[Exercise input Boundary: Start]

/-- Empty lists agree with channels that are all IDLE, and their net is 0. -/
theorem powered_of_idle {s : State} (hg : s.grants = []) (hw : s.waits = []) (hidle : ∀ c, (s.chan c).status = .idle) : Powered s := by
  have hnone (d : Channel) : NoPower s d := by simp [NoPower, HoldsGrant, Waits, hg, hw]
  refine powered_of_good ⟨?_, by rw [inCaps_iff, net_eq, hg]; simp⟩ fun w _ => hidle w.channel
  exact {
    grantOnce := by rw [hg]; exact List.nodup_nil
    waitOnce := by rw [hw]; exact List.nodup_nil
    grantNot0 := by rw [hg]; nofun
    waitNot0 := by rw [hw]; nofun
    bands := by rw [hw]; exact .nil
    apart := fun d hh => absurd hh (hnone d).1
    granted := fun d _ hh => absurd hh (hnone d).1
    waiting := fun d _ => ⟨fun hh => absurd hh (hnone d).2, fun hh => by rw [hidle d] at hh; exact absurd hh (by simp [WaitStatus])⟩ }

/-- A channel without an entry may take any state in which it does not wait. -/
theorem good_modChan_free {s : State} (h : Good s) {c : Channel} (hn : NoPower s c) {f : ChannelState → ChannelState}
    (hf : ¬WaitStatus (f (s.chan c)).status) : Good (s.modChan c f) :=
  ⟨((h.lists.leave c).mod (.inr rfl) f).close hn (by rw [State.chan_modChan_self]; exact hf), h.caps⟩

section
variable {s t : State} (hp : Powered s)
include hp

/-- Events of channels keep the agreement, and the channel of a walk IDLE. -/
theorem powered_events (h : Events s t) : Powered t :=
  powered_of_good (h.good hp.good) fun w hw => h.idle hp.good w.channel (hp.walk_idle w (h.work.same.walk ▸ hw))

/-- An event at a channel that is not IDLE: the walk is another channel's. -/
theorem powered_atChannel {c : Channel} (h : AtChannel c s t) (hc : (s.chan c).status ≠ .idle) : Powered t :=
  powered_events hp (h.events fun hidle => absurd hidle hc)

/-- A change of the channels that leaves every channel's state. -/
theorem powered_statuses (hview : powerView t = { powerView s with channels := t.channels })
    (h : ∀ c, (t.chan c).status = (s.chan c).status) : Powered t := by
  have hgood : Good (powerView s) := good_of_powerOk hp
  have hchanged : Good { powerView s with channels := t.channels } := ⟨hgood.lists.same rfl rfl fun d _ => h d, hgood.caps⟩
  unfold Powered
  rw [hview]
  exact powerOk_of_good hchanged fun w hw => (h w.channel).trans (hp.walk_idle w hw)

theorem powered_modChan (c : Channel) {f : ChannelState → ChannelState} (hf : (f (s.chan c)).status = (s.chan c).status) :
    Powered (s.modChan c f) :=
  powered_statuses hp rfl fun d => by
    rw [State.chan_modChan]
    split
    · next hd => rw [hd]; exact hf
    · rfl

theorem powered_raiseDevice (cause : Cause) : Powered (raiseDevice cause s) := by
  obtain ⟨_, _, h⟩ := raiseDevice_eq cause s
  rw [h]; exact hp

end

/-! ## Timers and the hall stop (R95, R134 to R138) -/

section
variable {s : State} (hp : Powered s)
include hp

theorem powered_staleExpiry (c : Channel) : Powered (staleExpiry c s) := by
  unfold staleExpiry
  simp only
  split
  · exact hp
  · split
    · exact powered_events hp (events_trip c _ s)
    · exact hp

theorem powered_contactorExpiry (c : Channel) : Powered (contactorExpiry c s) := by
  unfold contactorExpiry
  simp only
  split
  · exact hp
  · split
    · split
      · exact powered_events hp (events_trip c _ s)
      · exact powered_events hp (events_trip c _ s)
      · exact hp
    · exact hp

[Exercise input Boundary: End]

**Exercise brief:** Transcribe every entry word for word.

**Exercise solution:**
/-- Empty lists agree with channels that are all IDLE, and their net is 0. -/
theorem powered_of_idle {s : State} (hg : s.grants = []) (hw : s.waits = []) (hidle : ∀ c, (s.chan c).status = .idle) : Powered s := by
  have hnone (d : Channel) : NoPower s d := by simp [NoPower, HoldsGrant, Waits, hg, hw]
  refine powered_of_good ⟨?_, by rw [inCaps_iff, net_eq, hg]; simp⟩ fun w _ => hidle w.channel
  exact {
    grantOnce := by rw [hg]; exact List.nodup_nil
    waitOnce := by rw [hw]; exact List.nodup_nil
    grantNot0 := by rw [hg]; nofun
    waitNot0 := by rw [hw]; nofun
    bands := by rw [hw]; exact .nil
    apart := fun d hh => absurd hh (hnone d).1
    granted := fun d _ hh => absurd hh (hnone d).1
    waiting := fun d _ => ⟨fun hh => absurd hh (hnone d).2, fun hh => by rw [hidle d] at hh; exact absurd hh (by simp [WaitStatus])⟩ }

/-- A channel without an entry may take any state in which it does not wait. -/
theorem good_modChan_free {s : State} (h : Good s) {c : Channel} (hn : NoPower s c) {f : ChannelState → ChannelState}
    (hf : ¬WaitStatus (f (s.chan c)).status) : Good (s.modChan c f) :=
  ⟨((h.lists.leave c).mod (.inr rfl) f).close hn (by rw [State.chan_modChan_self]; exact hf), h.caps⟩

section
variable {s t : State} (hp : Powered s)
include hp

/-- Events of channels keep the agreement, and the channel of a walk IDLE. -/
theorem powered_events (h : Events s t) : Powered t :=
  powered_of_good (h.good hp.good) fun w hw => h.idle hp.good w.channel (hp.walk_idle w (h.work.same.walk ▸ hw))

/-- An event at a channel that is not IDLE: the walk is another channel's. -/
theorem powered_atChannel {c : Channel} (h : AtChannel c s t) (hc : (s.chan c).status ≠ .idle) : Powered t :=
  powered_events hp (h.events fun hidle => absurd hidle hc)

/-- A change of the channels that leaves every channel's state. -/
theorem powered_statuses (hview : powerView t = { powerView s with channels := t.channels })
    (h : ∀ c, (t.chan c).status = (s.chan c).status) : Powered t := by
  have hgood : Good (powerView s) := good_of_powerOk hp
  have hchanged : Good { powerView s with channels := t.channels } := ⟨hgood.lists.same rfl rfl fun d _ => h d, hgood.caps⟩
  unfold Powered
  rw [hview]
  exact powerOk_of_good hchanged fun w hw => (h w.channel).trans (hp.walk_idle w hw)

theorem powered_modChan (c : Channel) {f : ChannelState → ChannelState} (hf : (f (s.chan c)).status = (s.chan c).status) :
    Powered (s.modChan c f) :=
  powered_statuses hp rfl fun d => by
    rw [State.chan_modChan]
    split
    · next hd => rw [hd]; exact hf
    · rfl

theorem powered_raiseDevice (cause : Cause) : Powered (raiseDevice cause s) := by
  obtain ⟨_, _, h⟩ := raiseDevice_eq cause s
  rw [h]; exact hp

end

/-! ## Timers and the hall stop (R95, R134 to R138) -/

section
variable {s : State} (hp : Powered s)
include hp

theorem powered_staleExpiry (c : Channel) : Powered (staleExpiry c s) := by
  unfold staleExpiry
  simp only
  split
  · exact hp
  · split
    · exact powered_events hp (events_trip c _ s)
    · exact hp

theorem powered_contactorExpiry (c : Channel) : Powered (contactorExpiry c s) := by
  unfold contactorExpiry
  simp only
  split
  · exact hp
  · split
    · split
      · exact powered_events hp (events_trip c _ s)
      · exact powered_events hp (events_trip c _ s)
      · exact hp
    · exact hp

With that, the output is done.